====== Excerpted data
/-- The four result registers after a token. -/
def State.withResults (s : State) (r : BitVec 32 × BitVec 9 × BitVec 16 × BitVec 2) : State :=
  { s with res0 := r.1, res1 := r.2.1, res2 := r.2.2.1, res3 := r.2.2.2 }

/-! ## Frequencies to lengths, declaratively (43_huffman_encoder.md R227 to R229) -/

/-- A node of the two-node merge: a used symbol with its frequency, or an internal node with its key (R227). -/
inductive MergeTree where
  | leaf (sym freq : Nat)
  | node (key : Nat) (a b : MergeTree)
  deriving DecidableEq, Repr

/-- The weight of a node (R227). -/
def MergeTree.weight : MergeTree → Nat
  | .leaf _ freq => freq
  | .node _ a b => a.weight + b.weight

/-- The key of a node: the symbol of a leaf (R227). -/
def MergeTree.key : MergeTree → Nat
  | .leaf sym _ => sym
  | .node key _ _ => key

/-- The symbols of the leaves, each with its depth: the internal nodes on its path to the root (R227). -/
def MergeTree.depths : MergeTree → List (Nat × Nat)
  | .leaf sym _ => [(sym, 0)]
  | .node _ a b => (a.depths ++ b.depths).map fun d => (d.1, d.2 + 1)

/-- `a` has the smaller (weight, key), in lexicographic order (R227). -/
abbrev MergeTree.precedes (a b : MergeTree) : Prop :=
  a.weight < b.weight ∨ (a.weight = b.weight ∧ a.key < b.key)

/-- The merge of R227 takes the nodes given to the tree given: `nb` is NB(T), and the first number counts the internal
nodes made before. -/
inductive Merges (nb : Nat) : Nat → List MergeTree → MergeTree → Prop where
  | one (i : Nat) (t : MergeTree) : Merges nb i [t] t
  | merge (i : Nat) (nodes rest : List MergeTree) (a b t : MergeTree) : nodes.Perm (a :: b :: rest) →
      (∀ x ∈ b :: rest, a.precedes x) → (∀ x ∈ rest, b.precedes x) →
      Merges nb (i + 1) (.node (nb + i) a b :: rest) t → Merges nb i nodes t

/-- K of R228: Σ 2^(M − len[s]) over the used symbols. -/
def spaceUsed (m : Nat) (used : List Nat) (len : Nat → Nat) : Nat := (used.map fun s => 2 ^ (m - len s)).sum

/-- `len` with the length of one symbol replaced. -/
def relen (len : Nat → Nat) (sym l : Nat) : Nat → Nat := fun x => if x = sym then l else len x

/-- R228's loop takes the first lengths to the second: while K > FULL the symbol chosen gets one bit more. -/
inductive Lengthens (m : Nat) (used : List Nat) (freq : Nat → Nat) : (Nat → Nat) → (Nat → Nat) → Prop where
  | stop (len : Nat → Nat) : spaceUsed m used len ≤ 2 ^ m → Lengthens m used freq len len
  | step (len out : Nat → Nat) (s : Nat) : 2 ^ m < spaceUsed m used len → s ∈ used → len s < m →
      (∀ x ∈ used, len x < m → x ≠ s → len x < len s ∨
        (len x = len s ∧ (freq s < freq x ∨ (freq s = freq x ∧ x < s)))) →
      Lengthens m used freq (relen len s (len s + 1)) out → Lengthens m used freq len out

/-- A symbol R229 may choose: its length is at least 2, and one bit less keeps K within FULL. -/
abbrev mayShorten (m : Nat) (used : List Nat) (len : Nat → Nat) (s : Nat) : Prop :=
  s ∈ used ∧ 2 ≤ len s ∧ 2 ^ (m - len s) ≤ 2 ^ m - spaceUsed m used len

/-- R229's loop takes the first lengths to the second: while K < FULL the symbol chosen gets one bit less. -/
inductive Shortens (m : Nat) (used : List Nat) (freq : Nat → Nat) : (Nat → Nat) → (Nat → Nat) → Prop where
  | stop (len : Nat → Nat) : 2 ^ m ≤ spaceUsed m used len → Shortens m used freq len len
  | step (len out : Nat → Nat) (s : Nat) : spaceUsed m used len < 2 ^ m → mayShorten m used len s →
      (∀ x, mayShorten m used len x → x ≠ s → len x < len s ∨
        (len x = len s ∧ (freq x < freq s ∨ (freq x = freq s ∧ s < x)))) →
      Shortens m used freq (relen len s (len s - 1)) out → Shortens m used freq len out

/-! ## The run-length items, declaratively (43_huffman_encoder.md R238) -/

/-- The items of `run` zeros: 18 while 11 or more remain, then 17 for 3 or more, then single zeros. -/
inductive ZeroItems : Nat → List RleItem → Prop where
  | long (run : Nat) (items : List RleItem) : 11 ≤ run → ZeroItems (run - min run 138) items →
      ZeroItems run (⟨18, min run 138 - 11, 7⟩ :: items)
  | short (run : Nat) : 3 ≤ run → run < 11 → ZeroItems run [⟨17, run - 3, 3⟩]
  | single (run : Nat) : run < 3 → ZeroItems run (List.replicate run ⟨0, 0, 0⟩)

/-- The items of `run` more entries `cur` after a first one: 16 while 3 or more remain, then the length itself. -/
inductive RepeatItems (cur : Nat) : Nat → List RleItem → Prop where
  | long (run : Nat) (items : List RleItem) : 3 ≤ run → RepeatItems cur (run - min run 6) items →
      RepeatItems cur run (⟨16, min run 6 - 3, 2⟩ :: items)
  | single (run : Nat) : run < 3 → RepeatItems cur run (List.replicate run ⟨cur, 0, 0⟩)

/-- The items R238 gives a sequence: maximal runs, the zeros as `ZeroItems`, a nonzero length once and then as
`RepeatItems`. -/
inductive RleItems : List Nat → List RleItem → Prop where
  | nil : RleItems [] []
  | zeros (run : Nat) (rest : List Nat) (items more : List RleItem) : 1 ≤ run → rest.head? ≠ some 0 →
      ZeroItems run items → RleItems rest more → RleItems (List.replicate run 0 ++ rest) (items ++ more)
  | lengths (cur run : Nat) (rest : List Nat) (items more : List RleItem) : cur ≠ 0 → rest.head? ≠ some cur →
      RepeatItems cur run items → RleItems rest more →
      RleItems (List.replicate (run + 1) cur ++ rest) (⟨cur, 0, 0⟩ :: items ++ more)

/-! ## Dynamic headers, declaratively -/

/-- An item of the code-length sequence is one the meta-alphabet has (43_huffman_encoder.md R237). -/
abbrev RleItem.legal (x : RleItem) : Prop :=
  (x.sym < 16 ∧ x.extra = 0 ∧ x.nbits = 0) ∨ (x.sym = 16 ∧ x.extra < 4 ∧ x.nbits = 2) ∨
    (x.sym = 17 ∧ x.extra < 8 ∧ x.nbits = 3) ∨ (x.sym = 18 ∧ x.extra < 128 ∧ x.nbits = 7)

/-- The lengths a list of items stands for, after the lengths `acc`; none where a repeat comes before any length
(R237). -/
def expandItems : List Nat → List RleItem → Option (List Nat)
  | acc, [] => some acc
  | acc, x :: xs =>
    if x.sym < 16 then expandItems (acc ++ [x.sym]) xs
    else if x.sym = 16 then
      match acc.getLast? with
      | none => none
      | some l => expandItems (acc ++ List.replicate (3 + x.extra) l) xs
    else if x.sym = 17 then expandItems (acc ++ List.replicate (3 + x.extra) 0) xs
    else expandItems (acc ++ List.replicate (11 + x.extra) 0) xs

/-- The first 14 bits of a dynamic header: HLIT − 257, HDIST − 1, HCLEN − 4 (R240, R241). -/
def headerCounts (hlit hdist hclen : Nat) : List Bool :=
  bitsLsb 5 (hlit - 257) ++ bitsLsb 5 (hdist - 1) ++ bitsLsb 4 (hclen - 4)

/-- The counts and the code-length code lengths in CL_ORDER (R240). -/
def headerStart (hlit hdist hclen : Nat) (cl : List Nat) : List Bool :=
  headerCounts hlit hdist hclen ++ (clOrder.take hclen).flatMap fun m => bitsLsb 3 (cl.getD m 0)

/-- Items as the code-length code and their extra bits send them (R240). -/
def itemBits (cl : List Nat) (items : List RleItem) : List Bool :=
  items.flatMap fun x => canonBits cl x.sym ++ bitsLsb x.nbits x.extra

/-- The bits of a dynamic header: the counts, the code-length code lengths, the items (R240). -/
def headerBits (hlit hdist hclen : Nat) (cl : List Nat) (items : List RleItem) : List Bool :=
  headerStart hlit hdist hclen cl ++ itemBits cl items

/-- HLIT of R241 for the lengths `ll`: 257, or one more than the greatest coded symbol up to 285 where that is more. -/
abbrev isHlit (ll : List Nat) (hlit : Nat) : Prop :=
  257 ≤ hlit ∧ hlit ≤ 286 ∧ (hlit = 257 ∨ ll.getD (hlit - 1) 0 ≠ 0) ∧ ∀ s, hlit ≤ s → s ≤ 285 → ll.getD s 0 = 0

/-- HDIST of R241 for the lengths `dist`: 1, or one more than the greatest coded symbol up to 29 where that is
more. -/
abbrev isHdist (dist : List Nat) (hdist : Nat) : Prop :=
  1 ≤ hdist ∧ hdist ≤ 30 ∧ (hdist = 1 ∨ dist.getD (hdist - 1) 0 ≠ 0) ∧
    ∀ s, hdist ≤ s → s ≤ 29 → dist.getD s 0 = 0

/-- HCLEN of R240 for the code-length code lengths `cl`: 4, or one more than the greatest place of CL_ORDER with a
code where that is more. -/
abbrev isHclen (cl : List Nat) (hclen : Nat) : Prop :=
  4 ≤ hclen ∧ hclen ≤ 19 ∧ (hclen = 4 ∨ cl.getD (clOrder.getD (hclen - 1) 0) 0 ≠ 0) ∧
    ∀ i, hclen ≤ i → i < 19 → cl.getD (clOrder.getD i 0) 0 = 0

/-- The start of a header with counts in range: a length of at most 7 for each of the 19 code-length symbols, those
beyond HCLEN being 0 (44_huffman_decoder.md R270). -/
abbrev startLegal (hlit hdist hclen : Nat) (cl : List Nat) : Prop :=
  (257 ≤ hlit ∧ hlit ≤ 286) ∧ (1 ≤ hdist ∧ hdist ≤ 30) ∧ (4 ≤ hclen ∧ hclen ≤ 19) ∧
  cl.length = 19 ∧ (∀ l ∈ cl, l ≤ 7) ∧ ∀ i, hclen ≤ i → i < 19 → cl.getD (clOrder.getD i 0) 0 = 0

/-- Items the code-length code `cl` can send, which stand for `lens` (R237, R270). -/
abbrev itemsLegal (cl lens : List Nat) (items : List RleItem) : Prop :=
  (∀ x ∈ items, x.legal ∧ cl.getD x.sym 0 ≠ 0) ∧ expandItems [] items = some lens

/-- What a reader has accepted after some items: a legal start whose code is not over-subscribed, and items of that
code (R270). -/
abbrev headerSoFar (hlit hdist hclen : Nat) (cl lens : List Nat) (items : List RleItem) : Prop :=
  startLegal hlit hdist hclen cl ∧ kraftTotal cl ≤ 2 ^ 15 ∧ itemsLegal cl lens items
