-- ==== Sys2Proof/Tests/Slice0.lean ====
section
/-! SUPPORT. Tests: what WellFormed and the decoder refuse, a word of every row decoded, the worked examples of the
spec's rules one command at a time, and for every statement with hypotheses a state that meets them. -/

namespace Sys2Proof.Tests

open Sys2Proof Sys2Proof.Machine

/- One theorem after another: each evaluation has a stack of its own, and many at once exhaust the memory. -/
set_option Elab.async false

/-! ## States -/

/-- The next state of a command, where it answers one. -/
def ran (r : Result) : Option State :=
  match r with
  | .next t => some t
  | .fault _ => none
  | .refused _ => none

/-- The reset state of an instance with OUT_CAP = 40000. -/
def base : State := { State.reset with outCap := 40000 }

/-- `base` with these bytes in the input queue, `ibit` bits of the first already read. -/
def withIn (bytes : List Byte) (ibit : BitVec 3) : State :=
  { base with inp := { inq := bytes, ibit := ibit, totalIn := 0 } }

/-- `base` with pending output bits. -/
def withOut (obuf : Byte) (obits : BitVec 3) : State :=
  { base with out := { outq := [], obuf := obuf, obits := obits, totalOut := 0 } }

/-- `base` with a history. -/
def withHist (bytes : List Byte) : State := { base with hist := bytes }

/-- `base` with the fixed tables in both units. -/
def fixedState : State :=
  { base with heLL := base.heLL.withLens fixedLL, heDist := base.heDist.withLens fixedDist,
              hdLL := base.hdLL.load fixedLL, hdDist := base.hdDist.load fixedDist }

/-- The code-length code of 44_huffman_decoder.md R262's example: lengths 1, 2, 3, 3. -/
def clLens : List (BitVec 4) := [1, 2, 3, 3] ++ List.replicate 15 0

/-- `base` with that code in both units. -/
def clState : State := { base with heCl := base.heCl.withLens clLens, hdCl := base.hdCl.load clLens }

/-- A table of `size` lengths that are 0 but for these. -/
def lensAt (size : Nat) (pairs : List (Nat × BitVec 4)) : List (BitVec 4) :=
  (List.range size).map fun s => (pairs.lookup s).getD 0

/-- The lengths of 95_test_vectors.md V9. -/
def v9LL : List (BitVec 4) :=
  lensAt 288 [(32, 4), (97, 2), (98, 4), (99, 4), (100, 4), (114, 3), (256, 3), (258, 3), (265, 3)]
def v9Dist : List (BitVec 4) := lensAt 32 [(5, 1), (6, 1)]
def v9Cl : List (BitVec 4) := lensAt 19 [(0, 4), (1, 3), (2, 4), (3, 3), (4, 2), (17, 3), (18, 2)]

/-- The 25 bytes of V9. -/
def v9Bytes : List Byte :=
  [0x4d, 0xc6, 0x31, 0x11, 0x00, 0x00, 0x08, 0x03, 0x31, 0x2b, 0x58, 0x7b, 0x40, 0x41, 0xfd, 0x0f, 0xbd, 0x6e,
   0x9d, 0x12, 0x56, 0x1c, 0x1f, 0xa6, 0x6e]

/-- "hello, hello!". -/
def hello : List Byte := [0x68, 0x65, 0x6C, 0x6C, 0x6F, 0x2C, 0x20, 0x68, 0x65, 0x6C, 0x6C, 0x6F, 0x21]

/-- Bits as whole bytes, the last filled with zeros. -/
def bytesOf (bs : List Bool) : List Byte :=
  (List.range ((bs.length + 7) / 8)).map fun j => packByte (bs.drop (8 * j))
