/-- The entries of sill `n` whose instant is `t` launch (R109). DESIGN CHOICE (log entry 132): an entry at the instant of a
pulse's trailing edge that changes the level again comes 0 ticks after a level change, and is late by 2 (R113, R114). -/
def State.launchAt (s : State) (n : Nat) (t : Stamp) : State :=
  let s := s.sillStir n
  let s := match (s.sill n).pulse with
    | some p => if stampDiff p.ends t ≤ 0 then s.trailing n else s
    | none => s
  let x := s.sill n
  let group := x.queue.filter (fun e => decide (e.time = t))
  let s := s.setSill n { x with queue := x.queue.filter (fun e => decide (e.time ≠ t)) }
  let s := group.foldl (fun s e => s.launchEntry n x.lastChange e) s
  (s.noteChange n x (s.pinTime n t) x.lastChange).admitWaiting n

/-- LAUNCH_INSTANT (R106, R109, R113, R114, R162): the next instant of the queue launches; with a SAMPLE in it, the converter's
other SAMPLEs that come first launch before. -/
def execLaunchInstant (sill : Fin 1036) (s : State) : Host.Outcome State Fault Refusal :=
  let n := sill.val
  match (s.sill n).queue with
  | [] => .next s
  | e :: _ =>
    let sample := (s.sill n).queue.any (fun x => decide (x.time = e.time) && decide (x.action = 6))
    if !s.time.counting || (sample && s.samplesFirst n e.time) then .next s
    else .next ((s.reachTickOf e.time).launchAt n e.time)

/-- TRAILING_EDGE (R106, R113). -/
def execTrailingEdge (sill : Fin 1036) (s : State) : Host.Outcome State Fault Refusal :=
  match (s.sill sill.val).pulse with
  | none => .next s
  | some p => .next ((s.reachTickOf p.ends).trailing sill.val)

/-! ### AMEND, CANCEL and the amendment lane (R117 to R119) -/

/-- No tracker holds the entry with its window open (R117). -/
def QEntry.free (e : QEntry) : Bool := e.held.isNone || e.closed

/-- The window of a tracker's commit has closed (R90): its entry, wherever it stands, is no longer held. -/
def State.releaseEntry (s : State) (n m key : Nat) : State :=
  let f (e : QEntry) : QEntry := if e.held = some (m, key) then { e with closed := true, fixed := true } else e
  let s : State := { s with commits := s.commits.map (fun c => (c.1, f c.2)) }
  s.mapSill n (fun x => { x with queue := x.queue.map f, waiting := x.waiting.map (fun w => (w.1, f w.2)) })

/-- The first entry that matches, in launch order. -/
def removeFirst (want : QEntry → Bool) : List QEntry → List QEntry
  | [] => []
  | e :: t => if want e then t else e :: removeFirst want t

/-- A program's AMEND acts on sill `n` (R117). -/
def State.amendSill (s : State) (n tag : Nat) (t : Stamp) : State :=
  let want (e : QEntry) : Bool := decide (e.tag = tag) && e.free
  match (s.sill n).queue.find? want with
  | none => s.sillRecord n s.now 0x1B 0 (tag % 2 ^ 16)
  | some e =>
    if e.isFixed s.now then s.sillRecord n s.now 0x1B 0 (tag % 2 ^ 16)
    else
      let s := s.setSill n { s.sill n with queue := removeFirst want (s.sill n).queue }
      (s.enterJudged n (e.retimed t)).admitWaiting n

/-- Entries that a CANCEL removes (R118). -/
def cancels (now : Stamp) (tag : Nat) (all : Bool) (e : QEntry) : Bool :=
  (all || decide (e.tag = tag)) && !e.isFixed now && e.free

/-- The cancel-report record of a sill (R128). -/
def State.cancelReport (s : State) (n tag count : Nat) (all : Bool) : State :=
  s.sillRecord n s.now 0x1A 0 (tag % 2 ^ 16 + 2 ^ 16 * (count % 256) + 2 ^ 24 * b2n all)

/-- A program's CANCEL acts on sill `n` (R118). -/
def State.cancelSill (s : State) (n tag : Nat) (all : Bool) : State :=
  let x := s.sill n
  let gone := x.queue.filter (cancels s.now tag all)
  let s := s.setSill n { x with queue := x.queue.filter (fun e => !cancels s.now tag all e) }
  (s.cancelReport n tag gone.length all).admitWaiting n

/-- An item of sequencer `q` for a sill: no such sill, not the owner (R107, R108), else `f`. -/
def State.sillOp (s : State) (q : Nat) (target : Half) (tag : Nat) (f : Nat → State → State) : State :=
  match sillOf target with
  | none => s.refuseTarget target (agent 5 q) tag
  | some n => if s.owns q .sill n then f n s else s.raise 0x0305 (sillSrc n) [q, n]

/-- SILL_AMEND (R117). -/
def execSillAmend (q : Fin 33) (target : Half) (tag : Half) (t : Stamp) (s : State) : Host.Outcome State Fault Refusal :=
  .next (s.deliver q.val (fun p => decide (p = .amendTime target tag.toNat t)) (fun s =>
    s.sillOp q.val target tag.toNat (fun n s => s.amendSill n tag.toNat t)))

/-- SILL_CANCEL (R118). -/
def execSillCancel (q : Fin 33) (target : Half) (tag : Half) (all : Bool) (s : State) :
    Host.Outcome State Fault Refusal :=
  .next (s.deliverCancel q.val target tag.toNat all 8 (fun s =>
    s.sillOp q.val target tag.toNat (fun n s => s.cancelSill n tag.toNat all)))

/-- Write a field of class L of a sill, in force from the next tick boundary where the sill runs (R24). -/
def State.sillPut (s : State) (f : Fld) (n v : Nat) : State :=
  (if s.running .sill n then s.keepPrior f n 0 else s).setFld f n v

/-- CAPT_ARRIVAL (R230): CEDGE := e, and CEN says whether e is not 0. -/
def execCaptArrival (q : Fin 33) (target : Half) (e : Fin 4) (s : State) : Host.Outcome State Fault Refusal :=
  .next (s.deliver q.val (fun p => decide (p = .capt target e.val)) (fun s =>
    s.sillOp q.val target 0 (fun n s => (s.sillPut SILL_CTRL_CEDGE n e.val).sillPut SILL_CTRL_CEN n (b2n (decide (e.val ≠ 0))))))

/-- Take the first lane item of a tracker's slot, an amendment or a cancellation. -/
def State.takeLane (s : State) (m k : Nat) (amend : Bool) : Option ((Nat × HeldItem) × State) :=
  (s.lane.find? (fun i => ofSlot m k (some (i.2.tracker, i.2.slot)) && decide (i.2.time.isSome = amend))).map
    (fun i => (i, { s with lane := s.lane.erase i }))

/-- A lane item reaches its sill (R119): the entry takes it until 8 ticks before its launch; the sill holds it for an
entry that has not entered; otherwise nothing. -/
def State.laneCame (s : State) (n : Nat) (h : HeldItem) : State :=
  let want (e : QEntry) : Bool := decide (e.held = some (h.tracker, h.slot))
  let x := s.sill n
  match x.queue.find? want with
  | none =>
    if s.commits.any (fun c => decide (c.1 = n) && want c.2) || x.waiting.any (fun w => want w.2) then
      s.setSill n { x with held := x.held ++ [h] }
    else s
  | some e =>
    if stampDiff e.time s.now < 256 then s
    else
      let s := s.setSill n { x with queue := removeFirst want x.queue }
      match h.time with
      | none => s.admitWaiting n
      | some t =>
        let e := { e.retimed t with coast := h.coast }
        let short := 256 - stampDiff t s.now
        if 0 < short then
          match s.judgeLate n e short.toNat with
          | (some e, s) => s.queueEntry n e
          | (none, s) => s.admitWaiting n
        else s.queueEntry n e

/-- LANE_AMENDMENT (R89, R119). -/
def execLaneAmendment (n : Fin 8) (slot : Fin 256) (s : State) : Host.Outcome State Fault Refusal :=
  match s.takeLane n.val slot.val true with
  | some (i, s) => .next (s.laneCame i.1 i.2)
  | none => .next s

/-- LANE_CANCELLATION (R84, R119). -/
def execLaneCancellation (n : Fin 8) (slot : Fin 256) (s : State) : Host.Outcome State Fault Refusal :=
  match s.takeLane n.val slot.val false with
  | some (i, s) => .next (s.laneCame i.1 i.2)
  | none => .next s

/-! ### Capture and records (R121 to R133) -/

/-- CEDGE selects the edge (R121). -/
def edgeSelected (cedge : Nat) (rise : Bool) : Bool := bitOf cedge (if rise then 0 else 1)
============
Look above for the line containing "rest.head? ≠ some cur →" and the line containing "else expandItems (acc". Transcribe both, with the lines between them, exactly.

  | lengths (cur run : Nat) (rest : List Nat) (items more : List RleItem) : cur ≠ 0 → rest.head? ≠ some cur →
      RepeatItems cur run items → RleItems rest more →
      RleItems (List.replicate (run + 1) cur ++ rest) (⟨cur, 0, 0⟩ :: items ++ more)

/-! ## Dynamic headers, declaratively -/

/-- An item of the code-length sequence is one the meta-alphabet has (43_huffman_encoder.md R237). -/
abbrev RleItem.legal (x : RleItem) : Prop :=
  (x.sym < 16 ∧ x.extra = 0 ∧ x.nbits = 0) ∨ (x.sym = 16 ∧ x.extra < 4 ∧ x.nbits = 2) ∨
    (x.sym = 17 ∧ x.extra < 8 ∧ x.nbits = 3) ∨ (x.sym = 18 ∧ x.extra < 128 ∧ x.nbits = 7)

/-- The lengths a list of items stands for, after the lengths `acc`; none where a repeat comes before any length
(R237). -/
def expandItems : List Nat → List RleItem → Option (List Nat)
  | acc, [] => some acc
  | acc, x :: xs =>
    if x.sym < 16 then expandItems (acc ++ [x.sym]) xs
    else if x.sym = 16 then
      match acc.getLast? with
      | none => none
      | some l => expandItems (acc ++ List.replicate (3 + x.extra) l) xs
    else if x.sym = 17 then expandItems (acc ++ List.replicate (3 + x.extra) 0) xs
    else expandItems (acc ++ List.replicate (11 + x.extra) 0) xs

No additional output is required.